Government has been accused of failing to tackle housing crisis Stock photo: Bloomberg
Government has been accused of failing to tackle housing crisis Stock photo: Bloomberg
Paul Melia

Paul Melia

FAMILIES are being squeezed out of the housing market as investors snap up thousands of homes, fuelling rental and price hikes.

The Government has been accused of failing to tackle the housing crisis as it emerged that a State-controlled prime housing site in the capital is being pitched for sale as a “significant opportunity” to develop more than 400 private rental units, which are expected to command high rents.

It comes after harrowing pictures this week showed a family forced to sleep in a Garda station due to a lack of suitable accommodation. Housing Minister Eoghan Murphy came under fire for his failure to tackle the spiralling issue.

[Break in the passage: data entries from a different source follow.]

-- ==== Sys2Proof/Tests/Slice0.lean ====
section
/-! SUPPORT. Small checks: which instructions are well formed; the decoding of a word of every row, written out from the
encoding tables (R100 to R104, R309); one step of every instruction on the vectors of spec/95_test_vectors.md (named in
the comments); and, for every statement with hypotheses, states and operands that meet them. -/

namespace Sys2Proof.Tests
open Sys2Proof.Machine

/-! ### Well-formed instructions -/

/-- R321: select 00300 is in no list. -/
theorem test_unlisted_select_refused : (Instr.exf .select 0o300#15).wellFormed = false := by decide

/-- R321, vector X16: sense 00150 is in no list. -/
theorem test_unlisted_sense_refused : (Instr.exf .sense 0o150#15).wellFormed = false := by decide

/-- R310: no external function code has channel field 7. -/
theorem test_channel_seven_select_refused : (Instr.exf .select 0o70000#15).wellFormed = false := by decide

/-- R310: no external function code has channel field 7. -/
theorem test_channel_seven_sense_refused : (Instr.exf .sense 0o71100#15).wellFormed = false := by decide

/-- R318, R319, R107: listed codes, and any designator and address of another instruction. -/
theorem test_listed_accepted :
    (Instr.exf .select 0o70#15).wellFormed ∧ (Instr.exf .sense 0o131#15).wellFormed ∧
      (Instr.exf .select 0o32005#15).wellFormed ∧ (Instr.exf (.activate .c3) 0o2#15).wellFormed ∧
      (Instr.liu .direct 0o77777#15).wellFormed := by decide

/-! ### Decoding: the octal digits of a word are the operation code, the designator and the address (R100) -/

/-- There is one length of instruction (R100). -/
theorem test_longer_word_refused : decodeBits 25 0 = .error (.notTwentyFourBits 25) := by decide

theorem test_decode_illegal :
    decode 0o00000001#24 = .zro .direct 0o1#15 ∧
    decode 0o77100310#24 = .sev (.index .b1) 0o310#15 := by decide

theorem test_decode_shifts :
    decode 0o01267001#24 = .ars (.index .b2) 0o67001#15 ∧
    decode 0o02352525#24 = .qrs (.index .b3) 0o52525#15 ∧
    decode 0o03440000#24 = .lrs (.index .b4) 0o40000#15 ∧
    decode 0o05500000#24 = .als (.index .b5) 0o0#15 ∧
    decode 0o06677777#24 = .qls (.index .b6) 0o77777#15 ∧
    decode 0o07712345#24 = .lls .indirect 0o12345#15 := by decide

theorem test_decode_no_address :
    decode 0o04000001#24 = .enq .direct 0o1#15 ∧
    decode 0o10100310#24 = .ena (.index .b1) 0o310#15 ∧
    decode 0o11267001#24 = .ina (.index .b2) 0o67001#15 ∧
    decode 0o50352525#24 = .eni (.index .b3) 0o52525#15 ∧
    decode 0o51440000#24 = .ini (.index .b4) 0o40000#15 := by decide

theorem test_decode_transmission :
    decode 0o12500000#24 = .lda (.index .b5) 0o0#15 ∧
    decode 0o13677777#24 = .lac (.index .b6) 0o77777#15 ∧
    decode 0o16712345#24 = .ldq .indirect 0o12345#15 ∧
    decode 0o17000001#24 = .lqc .direct 0o1#15 ∧
    decode 0o20100310#24 = .sta (.index .b1) 0o310#15 ∧
    decode 0o21267001#24 = .stq (.index .b2) 0o67001#15 ∧
    decode 0o52352525#24 = .liu (.index .b3) 0o52525#15 ∧
    decode 0o53440000#24 = .lil (.index .b4) 0o40000#15 ∧
    decode 0o56500000#24 = .siu (.index .b5) 0o0#15 ∧
    decode 0o57677777#24 = .sil (.index .b6) 0o77777#15 := by decide

theorem test_decode_fixed_point :
    decode 0o14712345#24 = .add .indirect 0o12345#15 ∧
    decode 0o15000001#24 = .sub .direct 0o1#15 ∧
    decode 0o24100310#24 = .mui (.index .b1) 0o310#15 ∧
    decode 0o25267001#24 = .dvi (.index .b2) 0o67001#15 ∧
    decode 0o26352525#24 = .muf (.index .b3) 0o52525#15 ∧
    decode 0o27440000#24 = .dvf (.index .b4) 0o40000#15 := by decide

theorem test_decode_floating_scale :
    decode 0o30500000#24 = .fad (.index .b5) 0o0#15 ∧
    decode 0o31677777#24 = .fsb (.index .b6) 0o77777#15 ∧
    decode 0o32712345#24 = .fmu .indirect 0o12345#15 ∧
    decode 0o33000001#24 = .fdv .direct 0o1#15 ∧
    decode 0o34100310#24 = .sca (.index .b1) 0o310#15 ∧
    decode 0o35267001#24 = .scq (.index .b2) 0o67001#15 := by decide
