-- ==== Sys2Proof/Machine/Encoder.lean ====
section
/-!
DEFINITION. The huffman_encoder: ENCODE (42_encoder.md R162 to R172). The loop body `encodeSymbol` is also the iteration of the
one-iteration-at-a-time machine (`Tick.lean`).
-/

namespace Sys2Proof.Machine

/-- The first check: a sequence longer than SYM raises CapacityError before BS is touched (42_encoder.md R163). -/
def encodeStart (s : State) : Run State :=
  if Config.symCap < s.symLen.toNat then .error (s.raise .capacity s.symLen) else .ok s

/-- The packer: the bits `p` are put from stream position `j` on (42_encoder.md R165, 20_memory.md R77). -/
def putBits (j : Nat) (p : BitString) (s : State) : State :=
  match p with
  | [] => s
  | b :: rest => putBits (j + 1) rest (s.putBit j b)

/-- One symbol, the one at position `i`, its code put from `bitpos` on (42_encoder.md R162): no entry raises
UnknownSymbolError (R164), a code that does not fit CapacityError, none of its bits written (R166). -/
def encodeSymbol (i bitpos : Nat) (s : State) : Run (Nat × State) :=
  let e := s.codeElem (s.symAt i)
  if lenOf e = 0 then .error (s.raise .unknownSymbol (BitVec.ofNat 32 i))
  else if 8 * Config.bsCap < bitpos + lenOf e then .error (s.raise .capacity (BitVec.ofNat 32 i))
  else .ok (bitpos + lenOf e, putBits bitpos (codeOf e) s)

/-- The loop from position `i` on, `left` symbols remaining (42_encoder.md R162). -/
def encodeLoop (left i bitpos : Nat) (s : State) : Run (Nat × State) :=
  match left with
  | 0 => .ok (bitpos, s)
  | left + 1 => (encodeSymbol i bitpos s).bind fun r => encodeLoop left (i + 1) r.1 r.2

/-- `BIT_LEN <- bitpos` (42_encoder.md R162). -/
def encodeStore (bitpos : Nat) (s : State) : State := s.setBitLen (BitVec.ofNat 32 bitpos)

/-- ENCODE's pseudocode (42_encoder.md R162). -/
def encodeRun (s : State) : Run State :=
  (encodeStart s).bind fun s => (encodeLoop s.symLen.toNat 0 0 s).map fun r => encodeStore r.1 r.2

/-- `ENCODE` (42_encoder.md R162): issued, and if accepted, run to completion. -/
def execEncode (s : State) : Host.Outcome State Fault Refusal := .next (s.issue (encode .encode) encodeRun)

end Sys2Proof.Machine
end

Now new figures show how investors are ramping up spending in the market, shelling out more than €1.2bn last year alone on 4,745 homes as the crisis deepens. Homes under construction are also being bought before being offered for sale on the open market, with investors engaging in bidding wars to secure properties and land, often at the expense of the not-for-profit sector.

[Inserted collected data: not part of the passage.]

-- ==== Sys2Proof/Certificates/Slice0/Obligations.lean ====
section
/-!
DEFINITION. The statements about the model, from the spec's numbered rules. Each docstring names the rule it formalises.
-/

open Sys2Proof Sys2Proof.Machine

/-! ## Encoding and fetching -/

/-- 30_encoding.md R91: the words of the opcode map, written out, decode to their commands; every reserved opcode `0x6` to `0xF`
and a word with a bit of `RSVZ` set do not. -/
def Obligations.OpcodeMapWordsDecode : Prop :=
  decode 0x00000000#32 = .ok .nop ∧ decode 0x00000001#32 = .ok .build ∧ decode 0x00000002#32 = .ok .gen ∧
  decode 0x00000003#32 = .ok .encode ∧ decode 0x00000004#32 = .ok .decode ∧ decode 0x00000005#32 = .ok .clrerr ∧
  (∀ op < 16, 6 ≤ op → decode (BitVec.ofNat 32 op) = .error .reservedOpcode) ∧
  decode 0x00000010#32 = .error .reservedBitSet ∧ decode 0x80000001#32 = .error .reservedBitSet

/-- 30_encoding.md R90, R91, R96: exactly the words with `w[31:4] = 0` and `w[3:0] <= 5` decode, each to the one command whose
word it is, and every command's word decodes to it. -/
def Obligations.DecodeAndEncodeAgree : Prop :=
  (∀ i : Instr, decode (encode i) = .ok i) ∧
  ∀ w : Word,
    ((w.extractLsb' 4 28 = 0 ∧ (w.extractLsb' 0 4).toNat ≤ 5) ↔ ∃ i, decode w = .ok i) ∧
    ∀ i, decode w = .ok i → encode i = w

/-- 30_encoding.md R92, 20_memory.md R63: when the host's next transaction writes a word to CMD that decodes to `i`, the step is
`exec i` of the machine with that transaction taken; and `withFetchWord` places such a transaction. (That a CMD write runs its
command as one step is the model's choice, logs 2 and 3.) -/
def Obligations.StepRunsDecodedCommand : Prop :=
  ∀ (s : State) (w : Word) (i : Instr), decode w = .ok i →
    (∀ rest, s.inputs = .host (.write .csr 0 w) :: rest → step s = exec i { s with inputs := rest }) ∧
    step (s.withFetchWord 32 w.toNat) = exec i s

/-! ## Reset -/

/-- 70_reset_and_hazards.md R281: after reset the block is idle, has no error latched, accepts every command word, runs nothing
until the host issues a command, and `DONE = 0`. That `State.reset` lists no host transaction (log 3, a DESIGN CHOICE) and that a
step with none listed leaves an idle block as it is (log 10, a DESIGN CHOICE) are the model's rendering of "runs nothing"; the
last clause says it of every idle block. -/
def Obligations.ResetIdleAndAccepting : Prop :=
  State.reset.busy = false ∧ State.reset.err = false ∧ State.reset.done = false ∧
  (∀ w : Word, State.reset.ignores w = false) ∧
  step State.reset = .next State.reset ∧
  ∀ s : State, s.inputs = [] → s.hidden = .idle → step s = .next s

/-- 10_state.md R44, 70_reset_and_hazards.md R280: reset, applied in any state, a command running or not, puts every register to
0 and holds no hidden state; every memory element is then its free value, a fresh one per reset (log 4). -/
def Obligations.ResetRegistersZeroMemoriesFree : Prop :=
  ∀ (s : State) (rest : List Event), s.inputs = .reset :: rest →
    ∃ t, step s = .next t ∧ t.hidden = .idle ∧ t.inputs = rest ∧
      (∀ i < 8, t.hostReadValue .csr i = 0) ∧
      (∀ v < Config.nsym, t.ftAt v = Config.unwritten (s.epoch + 1) .ft v ∧ t.ctAt v = Config.unwritten (s.epoch + 1) .ct v) ∧
      (∀ k < Config.nodeCap, t.naAt k = Config.unwritten (s.epoch + 1) .na k) ∧
      (∀ i < Config.symCap, t.symAt i = Config.unwritten (s.epoch + 1) .sym i) ∧
      (∀ q < Config.bsCap, t.bsAt q = Config.unwritten (s.epoch + 1) .bs q)

/-! ## Issue, acceptance, completion -/

/-- 30_encoding.md R93: an issue is ignored, and no state at all changes, when the block is busy, or an error is latched and the
word is not CLRERR. (As an atomic step, and as an acceptance.) -/
def Obligations.IgnoredIssueChangesNothing : Prop :=
  ∀ (s : State) (w : Word), (s.busy = true ∨ (s.err = true ∧ w ≠ 0x00000005#32)) →
    runHostTx (.write .csr 0 w) s = .next s ∧ s.issueOnly w = s

/-- 30_encoding.md R94: in every other case the issue is accepted: `BUSY <- 1; DONE <- 0; LAST_OP <- w[3:0]`, nothing else of the
architecture changed, and the command selected by `w` is what runs next. NOP and CLRERR, which complete at once (log 12), are
the exceptions and have statements of their own. -/
def Obligations.AcceptanceSetsBusy : Prop :=
  ∀ (s : State) (w : Word), s.busy = false → s.err = false → w ≠ 0x00000000#32 → w ≠ 0x00000005#32 →
    s.issueOnly w = { s with busy := true, done := false, lastOp := w.extractLsb' 0 4, hidden := .accepted w } ∧
    ∀ i, decode w = .ok i → (s.issueOnly w).tick = (s.issueOnly w).begin i

/-- 70_reset_and_hazards.md R295, 30_encoding.md R94, R95: every command that is accepted completes: `BUSY = 0`, `DONE = 1`,
`LAST_OP` its opcode, no hidden state left, whatever the registers and memories hold; NOP and CLRERR do so at once, even where
the step is the acceptance alone (the second clause: the model's reading of R295's "at once", log 12, DEDUCED). -/
def Obligations.EveryAcceptedCommandCompletes : Prop :=
  (∀ (i : Instr) (s : State), s.busy = false → (s.err = false ∨ i = .clrerr) →
    ∃ t, exec i s = .next t ∧ t.busy = false ∧ t.done = true ∧ t.lastOp = opcodeOf i ∧ t.hidden = .idle) ∧
  ∀ (i : Instr) (s : State), s.busy = false → (s.err = false ∧ i = .nop ∨ i = .clrerr) →
    exec i s = .next (s.issueOnly (encode i))

/-- 30_encoding.md R96: an accepted word that is not legal raises IllegalCommandError with the word as detail and changes nothing
else (`LAST_OP` was written at acceptance); it never acts as a no-op. -/
def Obligations.IllegalWordRaises : Prop :=
  ∀ (s : State) (w : Word), s.busy = false → s.err = false →
    ¬(w.extractLsb' 4 28 = 0 ∧ (w.extractLsb' 0 4).toNat ≤ 5) →
    runHostTx (.write .csr 0 w) s =
      .next { s with err := true, errCode := 7, errInfo := w, busy := false, done := true, lastOp := w.extractLsb' 0 4,
                     hidden := .idle }

/-- 60_exceptions.md R262, R251: `raise E(info)` is one step: ERRCODE, ERRINFO, ERR, BUSY, DONE as the rule writes them, nothing
else changed; the eight errors the block raises have the codes of R251's table; here the errors raised by a running command's
iteration. -/
def Obligations.RaiseLatchesAndEnds : Prop :=
  ∀ (s : State) (e : Err) (info : Word),
    s.raise e info =
      { s with errCode := e.code, errInfo := info, err := true, busy := false, done := true, hidden := .idle } ∧
    (s.raise e info).csrWord 2 = e.code.setWidth 32 ∧ (s.raise e info).csrWord 3 = info ∧
    Err.code .emptyInput = 1 ∧ Err.code .malformedTree = 2 ∧ Err.code .unknownSymbol = 3 ∧ Err.code .truncatedStream = 4 ∧
    Err.code .corruptTree = 5 ∧ Err.code .illegalCommand = 7 ∧ Err.code .weightOverflow = 8 ∧ Err.code .capacity = 9

/-- 60_exceptions.md R264: while an error is latched, whatever the host does short of CLRERR or reset, the error, its code and
its detail stay as they are. -/
def Obligations.LatchedErrorStays : Prop :=
  ∀ (s : State) (e : Event) (rest : List Event), s.Inv → s.err = true → s.inputs = e :: rest →
    e ≠ .reset → e ≠ .issue 0x00000005#32 → e ≠ .host (.write .csr 0 0x00000005#32) →
    ∃ t, step s = .next t ∧ t.err = true ∧ t.errCode = s.errCode ∧ t.errInfo = s.errInfo

/-! ## System commands -/

/-- 44_system_commands.md R200: NOP writes BUSY, DONE and LAST_OP as every command does, and nothing else; it is ignored while an
error is latched or the block is busy; from reset, STATUS then reads 2. -/
def Obligations.NopOnlyCompletes : Prop :=
  encode .nop = 0x00000000#32 ∧
  (∀ s : State, s.busy = false → s.err = false →
    exec .nop s = .next { s with busy := false, done := true, lastOp := 0, hidden := .idle }) ∧
  (∀ s : State, (s.busy = true ∨ s.err = true) → exec .nop s = .next s) ∧
  (∃ t, exec .nop State.reset = .next t ∧ t.statusWord = 0x00000002#32)

/-- 44_system_commands.md R201: CLRERR clears ERR, ERRCODE and ERRINFO, is accepted with or without a latched error, and writes
nothing else but what every command does; it is the only word accepted while an error is latched; while BUSY it is ignored;
STATUS and ERRCODE then read as in the rule's example. -/
def Obligations.ClrerrReleasesTheLatch : Prop :=
  encode .clrerr = 0x00000005#32 ∧
  (∀ s : State, s.busy = false →
    exec .clrerr s =
      .next { s with err := false, errCode := 0, errInfo := 0, busy := false, done := true, lastOp := 5, hidden := .idle }) ∧
  (∀ s : State, s.busy = true → exec .clrerr s = .next s) ∧
  (∀ (s : State) (w : Word), s.err = true → w ≠ 0x00000005#32 → runHostTx (.write .csr 0 w) s = .next s) ∧
  ∀ s t : State, s.busy = false → s.decState = .atRoot → exec .clrerr s = .next t →
    t.statusWord = 0x00000052#32 ∧ t.csrWord 2 = 0

/-! ## The host's port -/

/-- 20_memory.md R62, R69: a host read changes nothing of the block (only the model's record of replies); of an idle block, in
range, it returns the element, and of a busy one STATUS. -/
def Obligations.HostReadOnlyRecords : Prop :=
  ∀ (s : State) (sp : Space) (i : Nat) (rest : List Event), s.inputs = .host (.read sp i) :: rest →
    ∃ t v, step s = .next t ∧
      t = { s with inputs := rest, replies := { sp := sp, idx := i, val := v } :: s.replies, draws := s.draws + 1 } ∧
      (i < sp.size → (s.busy = false ∨ (sp = .csr ∧ i = 1)) → v = s.element sp i)

/-- 20_memory.md R63, R64, R69: in an idle block a host write to a memory element is what a host read of it then returns, and
every other element of every space reads as before. -/
def Obligations.HostWriteThenReadGivesIt : Prop :=
  ∀ (s : State) (sp : Space) (i : Nat) (v : BitVec sp.width), s.busy = false → sp ≠ .csr → i < sp.size →
    (s.hostWrite sp i v).hostReadValue sp i = v ∧
    ∀ (sp' : Space) (j : Nat), j < sp'.size → (sp' ≠ sp ∨ j ≠ i) →
      (s.hostWrite sp i v).hostReadValue sp' j = s.hostReadValue sp' j

/-- 10_state.md R43, R29, 20_memory.md R63, R66: a host write to STATUS, ERRCODE, ERRINFO or NODE_COUNT, of an index out of range,
or of a busy block (CMD included) has no effect; SYM_LEN and BIT_LEN take the value and ROOT its low nine bits; no host read, and
no host write but a command issue, touches the error latch. -/
def Obligations.HostWriteAccessRights : Prop :=
  (∀ (s : State) (i : Nat) (v : Word), (i = 1 ∨ i = 2 ∨ i = 3 ∨ 7 ≤ i) → s.hostWrite .csr i v = s) ∧
  (∀ (s : State) (sp : Space) (i : Nat) (v : BitVec sp.width), (s.busy = true ∨ sp.size ≤ i) →
    s.hostWrite sp i v = s ∧ runHostTx (.write sp i v) s = .next s) ∧
  (∀ (s : State) (v : Word), s.busy = false →
    s.hostWrite .csr 4 v = { s with symLen := v } ∧ s.hostWrite .csr 5 v = { s with bitLen := v } ∧
    s.hostWrite .csr 6 v = { s with root := v.extractLsb' 0 9 } ∧
    (s.hostWrite .csr 6 v).csrWord 6 = v &&& 0x1FF#32) ∧
  (∀ (s : State) (sp : Space) (i : Nat) (v : BitVec sp.width), ¬(sp = .csr ∧ i = 0) →
    ∃ t, runHostTx (.write sp i v) s = .next t ∧ t.err = s.err ∧ t.errCode = s.errCode ∧ t.errInfo = s.errInfo) ∧
  ∀ (s : State) (sp : Space) (i : Nat),
    ∃ t, runHostTx (.read sp i) s = .next t ∧ t.err = s.err ∧ t.errCode = s.errCode ∧ t.errInfo = s.errInfo

/-- 10_state.md R23: the bits of the STATUS word. -/
def Obligations.StatusWordFields : Prop :=
  ∀ s : State,
    s.statusWord.getLsbD 0 = s.busy ∧ s.statusWord.getLsbD 1 = s.done ∧ s.statusWord.getLsbD 2 = s.err ∧
    (s.statusWord.getLsbD 3 = true ↔ s.decState = .inPath) ∧ s.statusWord.extractLsb' 4 4 = s.lastOp ∧
    s.statusWord.extractLsb' 8 24 = 0

/-! ## BUILD -/

/-- 60_exceptions.md R252: BUILD of an empty table raises EmptyInputError, with NA all FREE, `ROOT = 0`, `NODE_COUNT = 0`, and
nothing else written. -/
def Obligations.BuildEmptyTableRaises : Prop :=
  ∀ s : State, s.ready → (∀ v < Config.nsym, s.ftAt v = 0) →
    ∃ t, exec .build s = .next t ∧
      t = { s.raised 0x00000001 .emptyInput 0 with na := t.na, root := 0, nodeCount := 0 } ∧
      ∀ k < Config.nodeCap, t.naAt k = 0

/-- 40_tree_builder.md R125: BUILD of exactly one present symbol makes the degenerate tree: `NA[0]` its leaf, `NA[1]` INTERNAL with
`lv = 1`, `left = 0`, `rv = 0` and the leaf's weight, `ROOT = 1`, `NODE_COUNT = 2`, every other entry FREE. -/
def Obligations.BuildSingleSymbolWraps : Prop :=
  ∀ (s : State) (v : Nat), s.ready → v < Config.nsym → s.ftAt v ≠ 0 → (∀ w < Config.nsym, w ≠ v → s.ftAt w = 0) →
    ∃ t, exec .build s = .next t ∧
      t = { s.completed 0x00000001 with na := t.na, root := 1, nodeCount := 2 } ∧
      t.naAt 0 = nodeElem 1 0 0 (BitVec.ofNat 8 v) 0 0 (s.ftAt v) ∧ t.naAt 1 = nodeElem 2 1 0 0 0 0 (s.ftAt v) ∧
      ∀ k < Config.nodeCap, 2 ≤ k → t.naAt k = 0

Housing charity Threshold warned that families on “good incomes” were now at risk of homelessness as they were forced to spend up to 50pc of their take-home pay on rent.

It comes as it emerged that one of the last major development sites in the Dublin Docklands is being touted as a “significant opportunity” to develop private rental homes.

Estate agents, acting on behalf of receivers appointed by Nama, say the one-hectare site with planning permission for 420 homes represents a “significant opportunity to develop a dedicated private rental scheme”. An adjoining site for commercial development is also available, and the sales brochure notes that residential rents are expected to increase until at least early 2020.

Nama defended the sale, saying receivers it appointed were required to “maximise the value” of the assets owned by its debtors, adding it had funded more than 7,000 new homes since 2014 with a target to develop 20,000 by 2020.

“These sales are consistent with the receiver’s legal requirements and Nama’s legal requirement to maximise the value of the loans it acquired,” a spokesman said. “On completion, these residential units will add to the supply of new housing in Dublin, which will be positive for people seeking to buy or rent a home.”

But new figures highlight how institutional investors have ramped up spending in the housing market since 2010 as families remain locked out. Just over 16,100 homes were purchased to the end of 2017 at a total cost of more than €3.6bn. Of these, 4,433 were new units.

In contrast, chair of housing charity Threshold Aideen Hayden said the Government was not making enough effort to provide affordable homes.

“Very few (units) are coming into the market at anything less than extortionate rents,” she said. “Legislation should be changed so these investors cannot take advantage of the severe housing shortage.

“We see people on good incomes spending more than 40pc and 50pc of their income on rent, and are at risk of homelessness. We’re not seeing enough effort on the Government’s part to bring forward affordable rental and purchase schemes.”

The Department of Housing defended the public housing programme, saying 2,000 hectares of residential land was in public ownership which would deliver 42,500 social and affordable units.

Some 930 developments covering nearly 15,000 new homes were in the development process, and affordable purchase and cost rental schemes were being developed in Dublin and other areas of high demand.

Asked if sales of landbanks and investor activity were in contrast to Government policy to promote home ownership, the Department of Finance said Nama operated in accordance to its statutory commercial mandate to achieve the best return for the State from the loans it had acquired, and was an independent agency.

“The Minister for Finance has no role in respect of Nama’s commercial operations or decisions, including the development or sale of sites that are secured against Nama loans.” t said.

But Sinn Féin housing spokesman Eoin Ó Broin said the Government had a “deliberate policy” of incentivising large-scale institutional investors through a series of tax breaks. “There’s no meaningful supply of affordable rental property and it’s crowding first-time buyers and downsizers out of the market.

“There is a need for an urgent review. The first thing is to close all those deliberately designed tax incentives for institutional investors. The second is incentivising supply with guaranteed affordability. The current Government is in office for seven years. It inherited an appalling mess but this crisis is a direct consequence of tax structures. This is its responsibility.”